§ **WHAT YOU WILL DO**: This task calls for copying each line below that contains "fields".

BEGIN RECORD EXTRACTS

-- ==== Sys2Proof/Syntax.lean ====
section
/-! DEFINITION. The instructions and events of the Ngagor as syntax: one constructor of Instr for each row of
spec/opcode_table.json, in the table's order. An encoded word carries its decoded operand fields (R25, R27);
an event without an encoding carries what the outside or the implementation decides (which request, which answer). -/

namespace Sys2Proof

/-- A source operand (Table 2.4, R27). -/
inductive Src where
  | v (r : Fin 32) | int (n : Fin 16) | neg (n : Fin 8) | fpc (k : Fin 8)
  | s (r : Fin 32) | y (k : Fin 3) | lane | octet | slice | ones
  | pinf | ninf | nan | maxf
  deriving DecidableEq, Repr

/-- A destination under the pairing of WS and D (R28). -/
inductive Dst where
  | v (r : Fin 32) | s (r : Fin 32) | y (k : Fin 3)
  deriving DecidableEq, Repr

/-- A window or uniform register (address, offset, index fields; destinations without a WS bit). -/
inductive Reg where
  | v (r : Fin 32) | s (r : Fin 32)
  deriving DecidableEq, Repr

/-- SF class W (Table 10.3). -/
inductive Width where | w64 | w32 | w16 | w8
  deriving DecidableEq, Repr
/-- SF class S (Table 10.3). -/
inductive SWidth where | s64 | s32 | n64 | n32
  deriving DecidableEq, Repr
/-- SF class F (Table 10.3). -/
inductive FFmt where | fp64 | fp32 | fp16 | bf16
  deriving DecidableEq, Repr
/-- Formats of the special functions, F 1..3 (R253). -/
inductive SpFmt where | fp32 | fp16 | bf16
  deriving DecidableEq, Repr
/-- FRED and FSCAN formats (Table 10.4). -/
inductive RFmt where | fp64 | fp32
  deriving DecidableEq, Repr
/-- FDOT2 formats (Table 10.4: SF 2 fp16, 3 bf16). -/
inductive DFmt where | fp16 | bf16
  deriving DecidableEq, Repr
/-- SF class P (Table 10.3). -/
inductive PFmt where | bf16x4 | fp16x4 | fp32x2
  deriving DecidableEq, Repr
/-- PACK and UNPK widths (R258). -/
inductive PkW where | w32 | w16 | w8
  deriving DecidableEq, Repr
/-- FCVT format codes (Table 10.11). -/
inductive CFmt where | fp64 | fp32 | fp16 | bf16 | e4m3 | e5m2
  deriving DecidableEq, Repr
/-- Integer types of ICVT and FICVT (Table 10.4, note). -/
inductive IntTy where | s64 | n64 | s32 | n32 | s16 | n16 | s8 | n8
  deriving DecidableEq, Repr
/-- FP8 kinds (R220). -/
inductive F8 where | e4m3 | e5m2
  deriving DecidableEq, Repr
/-- Integer conditions (Table 10.7). -/
inductive ICond where | eq | ne | lts | ges | gts | les | ltu | geu | gtu | leu
  deriving DecidableEq, Repr
/-- Floating-point conditions (Table 10.9). -/
inductive FCond where | eq | ne | lt | le | gt | ge | un | or
  deriving DecidableEq, Repr
/-- IRED and ISCAN operations (Table 10.8). -/
inductive LaneOp where | add | mins | maxs | minu | maxu | and | or | xor
  deriving DecidableEq, Repr
/-- FRED and FSCAN operations (Table 10.4). -/
inductive FOp where | add | min | max
  deriving DecidableEq, Repr
/-- SHFL modes (R244). -/
inductive ShMode where | idx | up | down | xor
  deriving DecidableEq, Repr
/-- VOTE modes (R246). -/
inductive VoteMode where | any | all | ballot
  deriving DecidableEq, Repr
/-- Request type T (R25, R159). -/
inductive MType where | o | w | s | u
  deriving DecidableEq, Repr
/-- Access size SZ (R25). -/
inductive MSize where | b1 | b2 | b4 | b8
  deriving DecidableEq, Repr
/-- Direct target: OVR and WIX of the B format (R25, R348). -/
structure Target where
  ovr : BitVec 6
  wix : BitVec 14
  deriving DecidableEq, Repr
/-- Lane selection of FEND, BRK, DEMOTE: ALL, or a predicate with N (Table 14.1). -/
inductive Sel where | all | pred (p : Fin 8) (neg : Bool)
  deriving DecidableEq, Repr
/-- COUNT of LOOP: s[a] or the constant 0 to 15 (R363). -/
inductive LoopCount where | s (r : Fin 32) | k (n : Fin 16)
  deriving DecidableEq, Repr
/-- CWSET operations (R376). -/
inductive CwOp where | set | add | or | and
  deriving DecidableEq, Repr
/-- MQA forms (Table 11.3). -/
inductive MqaF where | bf16 | fp16 | e4m3 | e5m2
  deriving DecidableEq, Repr
/-- MQAX forms (Table 11.3). -/
inductive MqaxF where | mx4 | e4m3e5m2 | e5m2e4m3
  deriving DecidableEq, Repr
/-- MQAI forms (Table 11.3). -/
inductive MqaiF where | s8 | n8 | s4
  deriving DecidableEq, Repr
/-- B operand of a matrix word: registers or a scratchpad tile (R276). -/
inductive MatB where | v (r : Fin 32) | tile (s : Fin 32)
  deriving DecidableEq, Repr
/-- Small-matrix formats by SF (R290). -/
inductive SmF where | fp32 | fp64 | sym64
  deriving DecidableEq, Repr
/-- Atomic operation codes (Table 12.4), in code order. -/
inductive AOp where
  | addN32 | addN64 | addF32 | addBf16 | addF64 | minN32 | maxN32 | minS32 | maxS32 | minN64 | maxN64
  | minS64 | maxS64 | minF32 | maxF32 | minF64 | maxF64 | and32 | or32 | xor32 | and64 | or64 | xor64
  | exch32 | exch64
  deriving DecidableEq, Repr
/-- Order of an atomic (R312). -/
inductive AOrd where | rlx | acq | rel | ar
  deriving DecidableEq, Repr
/-- Scope of an atomic (R312). -/
inductive AScope where | core | clu | dev | fab
  deriving DecidableEq, Repr
/-- FENCE kinds (Table 12.5). -/
inductive FKind where | ar | acq | rel
  deriving DecidableEq, Repr
/-- Scopes (Table 12.1). -/
inductive Scope where | fibre | group | core | cluster | device | fabric | host
  deriving DecidableEq, Repr
/-- RED types (Table 6.6). -/
inductive RedTy where | n32 | s32 | n64 | s64 | fp32 | bf16 | fp64
  deriving DecidableEq, Repr
/-- RED operations (Table 6.6). -/
inductive RedOp where | add | min | max | and | or | xor
  deriving DecidableEq, Repr
/-- Agents that write the register window (R109, R386, R397, R406). -/
inductive Agent where | host | fw | core
  deriving DecidableEq, Repr

/-- An answer of another device: a fabric code (Table 6.3), up to 128 bytes of data, and with code POISON the poisoned sectors of
the line among those that the request touches (R123); none named stands for all of them. -/
structure FabAns where
  code : Nat
  data : Line
  poison : BitVec 4 := 0
  /-- The narrow release whose write an acquiring atomic has read: chip, core and scope (R310). -/
  release : Option (Nat × Nat × AScope) := none
  deriving DecidableEq, Repr

/-- A request over the fabric (R135, R137). `pass`: a .u request, or one to a page with NC = 1, which passes through the switch
without allocating. An atomic names the core that acquires, when its scope is device or fabric, and the core that releases, when its scope
is core or cluster, each with the scope (R310). -/
inductive FabReq where
  | read (la : Nat) (len : Nat) (pass : Bool)
  | write (la : Nat) (mask : LineMask) (data : Line) (poison : BitVec 4) (pass : Bool)
  | atom (la : Nat) (op : AOp) (x : W64) (pass : Bool) (acq : Option (AScope × Nat)) (rel : Option (AScope × Nat))
  | cas (la : Nat) (is64 facq : Bool) (exp new : W64) (pass : Bool) (acq : Option (AScope × Nat)) (rel : Option (AScope × Nat))
  | red (line : Nat) (ty : RedTy) (op : RedOp) (valid : LineMask) (vals : List (Nat × W64)) (pass : Bool)
  /-- A promotion asks a core to drain its buffers (R310). -/
  | promote (core : Nat)
  /-- An element of XACC performed at another device: FMT, the source element, and the random value of a stochastic conversion (R185,
  R186). -/
  | acc (la fmt src : Nat) (rand : Option Nat) (pass : Bool)
  deriving DecidableEq, Repr

/-- A firmware image in a slot of module flash, as the boot ROM finds it (R401): the SHA-512 digest of its public key, the key's bits and
exponent, whether its RSASSA-PSS signature verifies, and its security version. -/
structure FwSlot where
  keyDigest : Nat
  keyBits : Nat
  exponent : Nat
  verifies : Bool
  svn : Nat
  deriving DecidableEq, Repr

/-- What a host snoop of a host-window half asks (R127, CXL.cache). -/
inductive SnoopKind where | data | inv
  deriving DecidableEq, Repr

/-- Which pending write a home slice serves next (R161): a lane of a memory word, or an entry of a core's store buffer. -/
inductive WSource where
  | lane (g id l : Nat) | storeBuf (core line : Nat) | l1Evict (core line : Nat)
  deriving DecidableEq, Repr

END RECORD EXTRACTS

§ **SOLUTION FOR THIS PROBLEM**:
spec/opcode_table.json, in the table's order. An encoded word carries its decoded operand fields (R25, R27);
/-- A window or uniform register (address, offset, index fields; destinations without a WS bit). -/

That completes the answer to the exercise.